Task prompt.
The word "List" may appear in some lines of the data; copy every such line.

Records to use Start Marker

-- ==== Sys2Proof/Machine/Sca.lean ====
section
/-!
DEFINITION. The scoring array (R326 to R350): layer products with their epilogues, sketch projection, centroid assignment,
model heads and MaxSim.
-/

namespace Sys2Proof.Machine

open Sys2Proof

/-! ### Formats (R328, R329) -/

/-- Bits per packed element of a format code. -/
def fmtBits (f : Nat) : Nat :=
  match f with
  | 0 => 16
  | 5 | 6 => 6
  | 7 => 4
  | 9 => 32
  | _ => 8
/-- A format with a scale per block of 32. -/
def fmtMx (f : Nat) : Bool := 3 ≤ f && f ≤ 7
/-- Bytes of a packed row of `n` elements, and its stride. -/
def rowBytes (f n : Nat) : Nat := cdiv (n * fmtBits f) 8
def rowStride (f n : Nat) : Nat := round64 (rowBytes f n)
/-- Element `i` of a packed row as a word. -/
def elemAt (f : Nat) (b : List Byte) (i : Nat) : Nat :=
  match fmtBits f with
  | 4 => bitsOf (fieldOf b (i / 2) 1) (4 * (i % 2)) 4
  | 6 => bitsOf (fieldOf b (3 * (i / 4)) 3) (6 * (i % 4)) 6
  | n => fieldOf b (i * (n / 8)) (n / 8)
/-- Value of an element word of a float format: bf16 subnormals are zero (R330). -/
def elemVal (f w : Nat) : Fv :=
  match f with
  | 0 => bf16z w
  | 1 | 3 => decodeFp fmtE4M3 w
  | 2 | 4 => decodeFp fmtE5M2 w
  | 5 => decodeFp fmtE3M2 w
  | 6 => decodeFp fmtE2M3 w
  | 7 => decodeFp fmtE2M1 w
  | _ => fp32 (BitVec.ofNat 32 w)

/-- A row of an operand: its elements and, for an MX format, its block scales. -/
structure Row where
  fmt : Nat
  elems : List Nat
  scales : List Nat := []
deriving DecidableEq, Repr

/-- Inner product of two rows of `k` elements (R330): block sums exact and rounded once, scaled, added in order; int8 exact
in 48 bits and converted once. -/
def rowDot (zx zw : Nat) (x w : Row) (k : Nat) : W32 :=
  if x.fmt = 8 then
    let t := (List.range k).foldl (fun (z : Int) i =>
      z + (signedOf 8 (x.elems.getD i 0) - signedOf 8 zx) * (signedOf 8 (w.elems.getD i 0) - signedOf 8 zw)) 0
    to32 (fvInt (signedOf 48 (t % 2 ^ 48).toNat) 0)
  else (List.range (k / 32)).foldl (fun acc b =>
    let sum := to32 (fvSum ((List.range 32).map fun i =>
      fvMul (elemVal x.fmt (x.elems.getD (32 * b + i) 0)) (elemVal w.fmt (w.elems.getD (32 * b + i) 0))))
    let sx := if fmtMx x.fmt then e8m0 (x.scales.getD b 255) else .fin false 1 0
    let sw := if fmtMx w.fmt then e8m0 (w.scales.getD b 255) else .fin false 1 0
    let scaled := if fmtMx x.fmt || fmtMx w.fmt then to32 (fvMul (fp32 sum) (fvMul sx sw)) else sum
    add32 acc scaled) 0

/-- A value as an output word (R330): bf16 rounds, fp8 E4M3 rounds and saturates, a NaN stays a NaN. -/
def outWord (f : Nat) (v : W32) : Nat :=
  match f with
  | 0 => if isNan32 v then nan32.toNat / 65536 % 65536 ||| 0x7FC0 else encodeFp fmtBf16 false 0 (fp32 v)
  | 1 => if isNan32 v then 0x7F ||| (nan32.toNat / 2 ^ 31 * 128) else encodeFp fmtE4M3 true 0x7F (fp32 v)
  | _ => v.toNat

Records to use End Marker

Response box.
def elemAt (f : Nat) (b : List Byte) (i : Nat) : Nat :=
  elems : List Nat
  scales : List Nat := []
    let t := (List.range k).foldl (fun (z : Int) i =>
  else (List.range (k / 32)).foldl (fun acc b =>
    let sum := to32 (fvSum ((List.range 32).map fun i =>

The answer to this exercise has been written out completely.